▸ TASK OBJECTIVE:
Read the data below. Every line holding the string "message" must be copied.

▸ Collected data entries:

+ + + + +

-- ==== Sys2Proof/Tests/Slice0.lean ====
section
/-! SUPPORT. Tests: the check on instructions refuses ill-formed terms, words written out from the spec's encodings decode, one
step per instruction from the vectors of `95_test_vectors.md`, and a witness for the hypotheses of each statement. -/

namespace Sys2Proof.Tests

open Sys2Proof.Machine

/-! ### Helpers -/

/-- The listed defaults, with a number of the test's own for each open parameter. -/
def cfg : Params :=
  { Params.default with
    headerCap := 32, errMalformedHeader := -3, errOutOfRange := -4, errInvalidDigit := -5, errBadArgument := -6
    countRadix := 10, tSettle := 3, initResetAsserted := false, releasePolicy := .anyTime }

/-- The start-up state with zeros for the unspecified values. -/
def base : State :=
  { State.startUp cfg with
    al := 0, ah := 0, dir := .cpuRead, dout := 0, bs := ⟨0, .cpuRead, 0⟩, singleStep := false, clockPeriodHint := 0
    settings := ⟨[], [], []⟩ }

/-- The bytes of a list of numbers. -/
def bytes (l : List Nat) : List Byte := l.map (BitVec.ofNat 8)

/-- `exec` answers a next state that passes a check. -/
def after (i : Instr) (s : State) (p : State → Bool) : Bool :=
  match exec i s with
  | .next t => p t
  | _ => false

/-- `step` answers a next state that passes a check. -/
def afterStep (s : State) (p : State → Bool) : Bool :=
  match step s with
  | .next t => p t
  | _ => false

/-- The pins `AL AH D CLK DIR`, as section 3 of the vectors writes them. -/
def pins (s : State) : List Bool := [s.alEn, s.ahEn, s.dEn, s.clk, s.dpDir]

/-! ### WellFormed: an ill-formed term for each check -/

theorem test_illFormed_clockOther_zero : WellFormed cfg (.clockOther [0x30#8]) = false := by decide
theorem test_illFormed_clockOther_one : WellFormed cfg (.clockOther [0x31#8]) = false := by decide
theorem test_illFormed_tick_cause : WellFormed cfg (.settTick (.bad .outOfRange)) = false := by decide
theorem test_illFormed_rom_cause : WellFormed cfg (.rom (.bad .outOfRange)) = false := by decide
theorem test_illFormed_romlw_cause : WellFormed cfg (.romlw (.bad .frameTooLarge)) = false := by decide
theorem test_illFormed_ramlr_cause : WellFormed cfg (.ramlr (.bad .unknownAction)) = false := by decide
theorem test_illFormed_romlr_cause : WellFormed cfg (.romlr (.bad .malformedHeader)) = false := by decide
theorem test_illFormed_radix_low : WellFormed { cfg with countRadix := 1 } (.ramlr (.ok (0#16, 0))) = false := by decide
theorem test_illFormed_radix_high : WellFormed { cfg with countRadix := 17 } (.romlr (.ok (0#16, 0))) = false := by decide
theorem test_illFormed_sett_tick : WellFormed cfg (.sett (.ok (.tick, []))) = false := by decide
theorem test_illFormed_sett_cause : WellFormed cfg (.sett (.bad .invalidDigit)) = false := by decide
theorem test_illFormed_setting_cause : WellFormed cfg (.setting (.bad .invalidDigit)) = false := by decide
theorem test_illFormed_unknown_known : WellFormed cfg (.unknownAction .request kwReset) = false := by decide
theorem test_illFormed_unknown_comma : WellFormed cfg (.unknownAction .message [0x2C#8]) = false := by decide
theorem test_illFormed_payload_cap : WellFormed { cfg with payloadCap := 6 } (.rom (.ok (0#16, 0#8))) = false := by decide
theorem test_illFormed_header_cap : WellFormed { cfg with headerCap := 11 } .clockPulse = false := by decide
theorem test_illFormed_preempt : WellFormed { cfg with preemptInPayload := true } (.sett (.ok (.name, [0x3F#8]))) = false := by decide

/-- The same three limits just kept. -/
theorem test_wellFormed_at_limits :
    WellFormed { cfg with payloadCap := 7 } (.rom (.ok (0#16, 0#8))) = true
    ∧ WellFormed { cfg with headerCap := 12 } .clockPulse = true
    ∧ WellFormed cfg (.sett (.ok (.name, [0x3F#8]))) = true := by decide

/-! ### Decoding: one word per constructor, from rules R80, R84, R85 and R100 -/

theorem test_decode_eIdlePoll : decodeSelector 0b0001#4 = .ok .eIdlePoll := by decide
theorem test_decode_eAcqLo : decodeSelector 0b0100#4 = .ok .eAcqLo := by decide
theorem test_decode_eAcqHi : decodeSelector 0b1001#4 = .ok .eAcqHi := by decide
theorem test_decode_eDataWr : decodeSelector 0b1100#4 = .ok .eDataWr := by decide
theorem test_decode_eDataRd : decodeSelector 0b1101#4 = .ok .eDataRd := by decide
theorem test_decode_eClkFall : decodeSelector 0b1110#4 = .ok .eClkFall := by decide
/-- Rule R81. -/
theorem test_decode_unreachable :
    decodeSelector 0b0010#4 = .error .unreachableSelector ∧ decodeSelector 0b0111#4 = .error .unreachableSelector
    ∧ decodeSelector 0b1010#4 = .error .unreachableSelector := by decide

/-- `?{CLOCK,1}0`: TC1. -/
theorem test_decode_clock0 :
    decodeFrame cfg (bytes [0x3F, 0x7B, 0x43, 0x4C, 0x4F, 0x43, 0x4B, 0x2C, 0x31, 0x7D, 0x30])
      = .ok (.clock0, []) := by decide
/-- `?{CLOCK,1}1`: TC2. -/
theorem test_decode_clock1 :
    decodeFrame cfg (bytes [0x3F, 0x7B, 0x43, 0x4C, 0x4F, 0x43, 0x4B, 0x2C, 0x31, 0x7D, 0x31])
      = .ok (.clock1, []) := by decide
/-- `?{CLOCK,0}`: TC8. -/
theorem test_decode_clockOther :
    decodeFrame cfg (bytes [0x3F, 0x7B, 0x43, 0x4C, 0x4F, 0x43, 0x4B, 0x2C, 0x30, 0x7D])
      = .ok ((.clockOther []), []) := by decide
/-- `?{CLOCKPULSE,0}`: TC3. -/
theorem test_decode_clockPulse :
    decodeFrame cfg (bytes [0x3F, 0x7B, 0x43, 0x4C, 0x4F, 0x43, 0x4B, 0x50, 0x55, 0x4C, 0x53, 0x45, 0x2C, 0x30, 0x7D])
      = .ok (.clockPulse, []) := by decide
/-- `?{RESET,0}`: TC4. -/
theorem test_decode_reset :
    decodeFrame cfg (bytes [0x3F, 0x7B, 0x52, 0x45, 0x53, 0x45, 0x54, 0x2C, 0x30, 0x7D])
      = .ok (.reset, []) := by decide
/-- `?{SETT,8}TICK,100`: TC6. -/
theorem test_decode_settTick :
    decodeFrame cfg (bytes [0x3F, 0x7B, 0x53, 0x45, 0x54, 0x54, 0x2C, 0x38, 0x7D, 0x54, 0x49, 0x43, 0x4B, 0x2C, 0x31, 0x30, 0x30])
      = .ok ((.settTick (.ok 100)), []) := by decide
/-- `?{ROM,7}0200,ea`: TM2. -/
theorem test_decode_rom :
    decodeFrame cfg (bytes [0x3F, 0x7B, 0x52, 0x4F, 0x4D, 0x2C, 0x37, 0x7D, 0x30, 0x32, 0x30, 0x30, 0x2C, 0x65, 0x61])
      = .ok ((.rom (.ok (0x0200#16, 0xEA#8))), []) := by decide
/-- `?{ROM,7}02G0,EA`: TM4. -/
theorem test_decode_rom_badDigit :
    decodeFrame cfg (bytes [0x3F, 0x7B, 0x52, 0x4F, 0x4D, 0x2C, 0x37, 0x7D, 0x30, 0x32, 0x47, 0x30, 0x2C, 0x45, 0x41])
      = .ok ((.rom (.bad .invalidDigit)), []) := by decide
/-- `?{ROM,6}0200,E`: TM5. -/
theorem test_decode_rom_badShape :
    decodeFrame cfg (bytes [0x3F, 0x7B, 0x52, 0x4F, 0x4D, 0x2C, 0x36, 0x7D, 0x30, 0x32, 0x30, 0x30, 0x2C, 0x45])
      = .ok ((.rom (.bad .badArgument)), []) := by decide
/-- `!{ROMLW,9}0200,A9EA`: TM6. -/
theorem test_decode_romlw :
    decodeFrame cfg (bytes [0x21, 0x7B, 0x52, 0x4F, 0x4D, 0x4C, 0x57, 0x2C, 0x39, 0x7D, 0x30, 0x32, 0x30, 0x30, 0x2C, 0x41, 0x39, 0x45, 0x41])
      = .ok ((.romlw (.ok ⟨0x0200#16, [0xA9#8, 0xEA#8], true⟩)), []) := by decide
/-- `!{ROMLW,5}0200,`: TM7. -/
theorem test_decode_romlw_empty :
    decodeFrame cfg (bytes [0x21, 0x7B, 0x52, 0x4F, 0x4D, 0x4C, 0x57, 0x2C, 0x35, 0x7D, 0x30, 0x32, 0x30, 0x30, 0x2C])
      = .ok ((.romlw (.ok ⟨0x0200#16, [], true⟩)), []) := by decide
/-- `!{ROMLW,10}0200,A9EAB`: TM9. -/
theorem test_decode_romlw_loneDigit :
    decodeFrame cfg (bytes [0x21, 0x7B, 0x52, 0x4F, 0x4D, 0x4C, 0x57, 0x2C, 0x31, 0x30, 0x7D, 0x30, 0x32, 0x30, 0x30, 0x2C, 0x41, 0x39, 0x45, 0x41, 0x42])
      = .ok ((.romlw (.ok ⟨0x0200#16, [0xA9#8, 0xEA#8], false⟩)), []) := by decide
/-- `!{ROMLW,9}0200,A9ZZ`: TM10. -/
theorem test_decode_romlw_badPair :
    decodeFrame cfg (bytes [0x21, 0x7B, 0x52, 0x4F, 0x4D, 0x4C, 0x57, 0x2C, 0x39, 0x7D, 0x30, 0x32, 0x30, 0x30, 0x2C, 0x41, 0x39, 0x5A, 0x5A])
      = .ok ((.romlw (.ok ⟨0x0200#16, [0xA9#8], false⟩)), []) := by decide
/-- `!{ROMLW,4}0200`: TM11. -/
theorem test_decode_romlw_noComma :
    decodeFrame cfg (bytes [0x21, 0x7B, 0x52, 0x4F, 0x4D, 0x4C, 0x57, 0x2C, 0x34, 0x7D, 0x30, 0x32, 0x30, 0x30])
      = .ok ((.romlw (.bad .badArgument)), []) := by decide
/-- `!{RAMCLR,0}`: V3. -/
theorem test_decode_ramclr :
    decodeFrame cfg (bytes [0x21, 0x7B, 0x52, 0x41, 0x4D, 0x43, 0x4C, 0x52, 0x2C, 0x30, 0x7D])
      = .ok (.ramclr, []) := by decide
/-- `?{RAMLR,6}07FF,1`: TM13. -/
theorem test_decode_ramlr :
    decodeFrame cfg (bytes [0x3F, 0x7B, 0x52, 0x41, 0x4D, 0x4C, 0x52, 0x2C, 0x36, 0x7D, 0x30, 0x37, 0x46, 0x46, 0x2C, 0x31])
      = .ok ((.ramlr (.ok (0x07FF#16, 1))), []) := by decide
/-- `?{ROMLR,6}FFFF,2`: TM18. -/
theorem test_decode_romlr :
    decodeFrame cfg (bytes [0x3F, 0x7B, 0x52, 0x4F, 0x4D, 0x4C, 0x52, 0x2C, 0x36, 0x7D, 0x46, 0x46, 0x46, 0x46, 0x2C, 0x32])
      = .ok ((.romlr (.ok (0xFFFF#16, 2))), []) := by decide
/-- `?{AWAKE,0}`: TC11. -/
theorem test_decode_awake :
    decodeFrame cfg (bytes [0x3F, 0x7B, 0x41, 0x57, 0x41, 0x4B, 0x45, 0x2C, 0x30, 0x7D])
      = .ok (.awake, []) := by decide
/-- `?{SETT,9}BAUD,9600`: V6. -/
theorem test_decode_sett :
    decodeFrame cfg (bytes [0x3F, 0x7B, 0x53, 0x45, 0x54, 0x54, 0x2C, 0x39, 0x7D, 0x42, 0x41, 0x55, 0x44, 0x2C, 0x39, 0x36, 0x30, 0x30])
      = .ok ((.sett (.ok (.baud, bytes [0x39, 0x36, 0x30, 0x30]))), []) := by decide
/-- `?{SETTING,4}TICK`: TC12. -/
theorem test_decode_setting :
    decodeFrame cfg (bytes [0x3F, 0x7B, 0x53, 0x45, 0x54, 0x54, 0x49, 0x4E, 0x47, 0x2C, 0x34, 0x7D, 0x54, 0x49, 0x43, 0x4B])
      = .ok ((.setting (.ok .tick)), []) := by decide
/-- `?{SAVE,0}`: rule R184. -/
theorem test_decode_save :
    decodeFrame cfg (bytes [0x3F, 0x7B, 0x53, 0x41, 0x56, 0x45, 0x2C, 0x30, 0x7D])
      = .ok (.save, []) := by decide
/-- `?{BOGUS,0}`: V8. -/
theorem test_decode_unknownAction :
    decodeFrame cfg (bytes [0x3F, 0x7B, 0x42, 0x4F, 0x47, 0x55, 0x53, 0x2C, 0x30, 0x7D])
      = .ok ((.unknownAction .request (bytes [0x42, 0x4F, 0x47, 0x55, 0x53])), []) := by decide
/-- `!{CLOCK,1}1`: TC9. -/
theorem test_decode_wrongSentinel :
    decodeFrame cfg (bytes [0x21, 0x7B, 0x43, 0x4C, 0x4F, 0x43, 0x4B, 0x2C, 0x31, 0x7D, 0x31])
      = .ok ((.unknownAction .message kwClock), []) := by decide
/-- `!{ERROR,2}-1`: rule R102. -/
theorem test_decode_errorReceived :
    decodeFrame cfg (bytes [0x21, 0x7B, 0x45, 0x52, 0x52, 0x4F, 0x52, 0x2C, 0x32, 0x7D, 0x2D, 0x31])
      = .ok ((.unknownAction .message kwError), []) := by decide
/-- `xyz?{AWAKE,0}`: TF1. -/
theorem test_decode_strayBytes :
    decodeFrame cfg (bytes [0x78, 0x79, 0x7A, 0x3F, 0x7B, 0x41, 0x57, 0x41, 0x4B, 0x45, 0x2C, 0x30, 0x7D])
      = .ok (.awake, []) := by decide
/-- `!{ROM?{AWAKE,0}`: TF3. -/
theorem test_decode_preemptedHeader :
    decodeFrame cfg (bytes [0x21, 0x7B, 0x52, 0x4F, 0x4D, 0x3F, 0x7B, 0x41, 0x57, 0x41, 0x4B, 0x45, 0x2C, 0x30, 0x7D])
      = .ok (.awake, []) := by decide
/-- `?{SETT,6}NAME,?`: TF10. -/
theorem test_decode_sentinelInPayload :
    decodeFrame cfg (bytes [0x3F, 0x7B, 0x53, 0x45, 0x54, 0x54, 0x2C, 0x36, 0x7D, 0x4E, 0x41, 0x4D, 0x45, 0x2C, 0x3F])
      = .ok ((.sett (.ok (.name, [0x3F#8]))), []) := by decide
/-- `?{AWAKE}`: TF4. -/
theorem test_reject_noComma :
    decodeFrame cfg (bytes [0x3F, 0x7B, 0x41, 0x57, 0x41, 0x4B, 0x45, 0x7D]) = .error (.badHeader .malformedHeader) := by decide
/-- `?{AWAKE,}`: TF5. -/
theorem test_reject_emptyLength :
    decodeFrame cfg (bytes [0x3F, 0x7B, 0x41, 0x57, 0x41, 0x4B, 0x45, 0x2C, 0x7D]) = .error (.badHeader .malformedHeader) := by decide
/-- `?{AWAKE,x}`: TF6. -/
theorem test_reject_badLength :
    decodeFrame cfg (bytes [0x3F, 0x7B, 0x41, 0x57, 0x41, 0x4B, 0x45, 0x2C, 0x78, 0x7D]) = .error (.badHeader .malformedHeader) := by decide
/-- `!{ROMLW,513}`: TF8. -/
theorem test_reject_tooLarge :
    decodeFrame cfg (bytes [0x21, 0x7B, 0x52, 0x4F, 0x4D, 0x4C, 0x57, 0x2C, 0x35, 0x31, 0x33, 0x7D]) = .error (.badHeader .frameTooLarge) := by decide
/-- `!{ROMLW,512}`: TF7, before its payload. -/
theorem test_reject_atCap :
    decodeFrame cfg (bytes [0x21, 0x7B, 0x52, 0x4F, 0x4D, 0x4C, 0x57, 0x2C, 0x35, 0x31, 0x32, 0x7D]) = .error .incomplete := by decide
/-- `?x{AWAKE,0}`: TF2. -/
theorem test_reject_abandoned :
    decodeFrame cfg (bytes [0x3F, 0x78, 0x7B, 0x41, 0x57, 0x41, 0x4B, 0x45, 0x2C, 0x30, 0x7D]) = .error .incomplete := by decide

/-- The bytes of V7, as `decodeTableWord` numbers them. -/
theorem test_tableWord_rom : decodeTableWord 120 0x46462C303130307D372C4D4F527B3F = some (.rom (.ok (0x0010#16, 0xFF#8))) := by
  decide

+ + + + +

▸ EXERCISE OUTPUT:
theorem test_illFormed_unknown_comma : WellFormed cfg (.unknownAction .message [0x2C#8]) = false := by decide
      = .ok ((.unknownAction .message kwClock), []) := by decide
      = .ok ((.unknownAction .message kwError), []) := by decide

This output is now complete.